Work to complete:
Among the entries below, one line contains "its phase holds" and another contains "else if ready". Transcribe those two lines and every line between them, exactly.

(Collected data)
========================================
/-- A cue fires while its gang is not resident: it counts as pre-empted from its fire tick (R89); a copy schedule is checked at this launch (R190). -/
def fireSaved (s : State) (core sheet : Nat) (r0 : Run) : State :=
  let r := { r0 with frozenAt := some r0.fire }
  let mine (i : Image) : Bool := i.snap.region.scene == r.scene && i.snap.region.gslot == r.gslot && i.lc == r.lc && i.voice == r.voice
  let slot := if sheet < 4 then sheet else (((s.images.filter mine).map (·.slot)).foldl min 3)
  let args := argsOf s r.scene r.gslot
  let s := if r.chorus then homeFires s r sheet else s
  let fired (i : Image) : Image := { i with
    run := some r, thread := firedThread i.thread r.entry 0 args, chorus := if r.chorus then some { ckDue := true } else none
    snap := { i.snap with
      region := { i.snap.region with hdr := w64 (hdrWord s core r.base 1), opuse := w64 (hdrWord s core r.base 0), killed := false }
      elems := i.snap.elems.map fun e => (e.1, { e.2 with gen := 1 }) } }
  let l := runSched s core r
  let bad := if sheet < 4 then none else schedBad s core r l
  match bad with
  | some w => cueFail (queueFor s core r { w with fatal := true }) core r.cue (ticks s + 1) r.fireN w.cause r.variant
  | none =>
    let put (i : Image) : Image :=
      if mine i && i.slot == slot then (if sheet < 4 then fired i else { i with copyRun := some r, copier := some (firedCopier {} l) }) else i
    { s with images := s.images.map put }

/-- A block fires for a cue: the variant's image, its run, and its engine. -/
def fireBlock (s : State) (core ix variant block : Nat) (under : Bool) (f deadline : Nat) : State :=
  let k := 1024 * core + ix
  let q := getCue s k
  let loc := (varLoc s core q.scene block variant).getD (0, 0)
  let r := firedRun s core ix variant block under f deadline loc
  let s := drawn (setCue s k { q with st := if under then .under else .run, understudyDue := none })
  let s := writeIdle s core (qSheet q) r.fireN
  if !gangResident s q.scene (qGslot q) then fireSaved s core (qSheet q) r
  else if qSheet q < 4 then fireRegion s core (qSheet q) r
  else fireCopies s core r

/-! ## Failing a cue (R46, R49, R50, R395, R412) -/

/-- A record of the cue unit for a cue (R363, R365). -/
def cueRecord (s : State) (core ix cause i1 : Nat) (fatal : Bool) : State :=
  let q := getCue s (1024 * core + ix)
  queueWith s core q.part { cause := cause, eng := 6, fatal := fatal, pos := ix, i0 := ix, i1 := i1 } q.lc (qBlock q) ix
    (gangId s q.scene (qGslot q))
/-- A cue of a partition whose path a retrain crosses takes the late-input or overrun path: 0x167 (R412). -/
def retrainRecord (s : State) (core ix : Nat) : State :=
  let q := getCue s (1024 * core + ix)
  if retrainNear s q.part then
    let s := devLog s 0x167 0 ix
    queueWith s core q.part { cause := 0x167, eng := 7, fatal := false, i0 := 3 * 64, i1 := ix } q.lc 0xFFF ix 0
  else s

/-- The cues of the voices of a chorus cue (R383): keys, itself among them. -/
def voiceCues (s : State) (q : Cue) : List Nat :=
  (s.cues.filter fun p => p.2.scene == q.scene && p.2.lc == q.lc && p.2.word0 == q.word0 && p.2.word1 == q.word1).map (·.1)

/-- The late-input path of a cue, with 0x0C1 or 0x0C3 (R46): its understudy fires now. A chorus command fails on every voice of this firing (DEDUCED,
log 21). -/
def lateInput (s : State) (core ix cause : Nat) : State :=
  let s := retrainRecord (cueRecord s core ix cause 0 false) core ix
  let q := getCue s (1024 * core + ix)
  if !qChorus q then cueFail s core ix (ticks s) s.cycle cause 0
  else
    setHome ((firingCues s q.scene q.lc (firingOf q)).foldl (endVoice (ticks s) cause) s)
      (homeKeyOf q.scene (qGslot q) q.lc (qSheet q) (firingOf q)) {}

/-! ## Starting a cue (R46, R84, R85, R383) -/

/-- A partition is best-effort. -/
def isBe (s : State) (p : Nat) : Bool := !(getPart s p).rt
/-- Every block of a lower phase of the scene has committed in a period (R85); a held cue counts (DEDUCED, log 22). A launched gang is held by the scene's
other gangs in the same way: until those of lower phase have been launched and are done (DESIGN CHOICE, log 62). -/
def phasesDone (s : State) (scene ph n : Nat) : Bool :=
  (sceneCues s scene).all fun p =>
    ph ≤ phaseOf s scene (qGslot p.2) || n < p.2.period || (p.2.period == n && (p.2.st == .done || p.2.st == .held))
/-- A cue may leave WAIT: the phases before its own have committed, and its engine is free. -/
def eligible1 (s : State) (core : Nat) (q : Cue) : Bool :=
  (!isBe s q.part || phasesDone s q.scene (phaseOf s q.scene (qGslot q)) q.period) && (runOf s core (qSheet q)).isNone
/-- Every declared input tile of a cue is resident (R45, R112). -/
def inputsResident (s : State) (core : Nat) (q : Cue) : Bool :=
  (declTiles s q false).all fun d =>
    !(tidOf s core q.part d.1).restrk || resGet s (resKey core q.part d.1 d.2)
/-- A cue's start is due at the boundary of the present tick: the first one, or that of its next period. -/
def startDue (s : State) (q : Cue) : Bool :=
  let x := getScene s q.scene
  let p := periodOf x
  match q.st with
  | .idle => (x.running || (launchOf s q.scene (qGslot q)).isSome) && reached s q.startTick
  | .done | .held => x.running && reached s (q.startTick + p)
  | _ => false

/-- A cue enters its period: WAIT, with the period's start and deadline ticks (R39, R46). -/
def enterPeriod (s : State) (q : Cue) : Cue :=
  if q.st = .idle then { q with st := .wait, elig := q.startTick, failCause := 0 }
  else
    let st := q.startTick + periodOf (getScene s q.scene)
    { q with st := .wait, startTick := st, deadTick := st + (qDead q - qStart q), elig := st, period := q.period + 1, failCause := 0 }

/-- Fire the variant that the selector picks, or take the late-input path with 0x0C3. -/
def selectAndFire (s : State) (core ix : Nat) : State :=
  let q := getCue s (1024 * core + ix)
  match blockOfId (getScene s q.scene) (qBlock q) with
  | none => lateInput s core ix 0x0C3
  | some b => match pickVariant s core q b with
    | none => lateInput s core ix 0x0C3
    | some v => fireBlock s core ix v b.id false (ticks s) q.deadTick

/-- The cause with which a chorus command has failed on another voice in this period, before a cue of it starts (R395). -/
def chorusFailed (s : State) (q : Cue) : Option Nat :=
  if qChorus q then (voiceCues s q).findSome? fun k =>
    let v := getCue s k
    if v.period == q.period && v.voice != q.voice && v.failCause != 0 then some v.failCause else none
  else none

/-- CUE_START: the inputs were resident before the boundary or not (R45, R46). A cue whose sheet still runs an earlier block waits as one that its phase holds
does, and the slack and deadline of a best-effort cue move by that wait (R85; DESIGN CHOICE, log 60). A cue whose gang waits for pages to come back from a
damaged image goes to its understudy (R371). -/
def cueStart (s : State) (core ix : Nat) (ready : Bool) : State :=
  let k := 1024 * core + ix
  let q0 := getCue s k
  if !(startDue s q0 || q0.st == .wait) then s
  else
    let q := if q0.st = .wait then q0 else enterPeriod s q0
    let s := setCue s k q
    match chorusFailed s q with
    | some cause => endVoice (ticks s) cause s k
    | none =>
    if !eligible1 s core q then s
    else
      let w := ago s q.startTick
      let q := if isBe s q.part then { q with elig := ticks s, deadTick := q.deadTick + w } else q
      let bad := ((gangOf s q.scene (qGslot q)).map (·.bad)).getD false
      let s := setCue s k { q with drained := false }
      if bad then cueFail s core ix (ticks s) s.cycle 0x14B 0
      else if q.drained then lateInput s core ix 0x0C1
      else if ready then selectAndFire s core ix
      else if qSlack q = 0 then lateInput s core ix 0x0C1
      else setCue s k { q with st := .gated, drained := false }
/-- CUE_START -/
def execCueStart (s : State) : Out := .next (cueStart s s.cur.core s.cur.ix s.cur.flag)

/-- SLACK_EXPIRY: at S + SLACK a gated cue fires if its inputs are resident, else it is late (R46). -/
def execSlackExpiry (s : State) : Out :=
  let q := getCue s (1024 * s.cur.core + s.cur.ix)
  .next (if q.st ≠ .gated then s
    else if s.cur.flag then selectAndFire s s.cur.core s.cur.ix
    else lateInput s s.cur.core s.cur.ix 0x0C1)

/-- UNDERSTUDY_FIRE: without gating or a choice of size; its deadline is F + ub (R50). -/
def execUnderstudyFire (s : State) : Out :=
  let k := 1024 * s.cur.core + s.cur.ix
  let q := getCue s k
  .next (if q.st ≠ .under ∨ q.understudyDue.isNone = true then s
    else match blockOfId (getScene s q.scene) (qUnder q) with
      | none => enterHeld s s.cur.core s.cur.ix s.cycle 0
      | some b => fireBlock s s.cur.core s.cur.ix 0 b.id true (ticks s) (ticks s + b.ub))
========================================
Answer to the problem:
/-- CUE_START: the inputs were resident before the boundary or not (R45, R46). A cue whose sheet still runs an earlier block waits as one that its phase holds
does, and the slack and deadline of a best-effort cue move by that wait (R85; DESIGN CHOICE, log 60). A cue whose gang waits for pages to come back from a
damaged image goes to its understudy (R371). -/
def cueStart (s : State) (core ix : Nat) (ready : Bool) : State :=
  let k := 1024 * core + ix
  let q0 := getCue s k
  if !(startDue s q0 || q0.st == .wait) then s
  else
    let q := if q0.st = .wait then q0 else enterPeriod s q0
    let s := setCue s k q
    match chorusFailed s q with
    | some cause => endVoice (ticks s) cause s k
    | none =>
    if !eligible1 s core q then s
    else
      let w := ago s q.startTick
      let q := if isBe s q.part then { q with elig := ticks s, deadTick := q.deadTick + w } else q
      let bad := ((gangOf s q.scene (qGslot q)).map (·.bad)).getD false
      let s := setCue s k { q with drained := false }
      if bad then cueFail s core ix (ticks s) s.cycle 0x14B 0
      else if q.drained then lateInput s core ix 0x0C1
      else if ready then selectAndFire s core ix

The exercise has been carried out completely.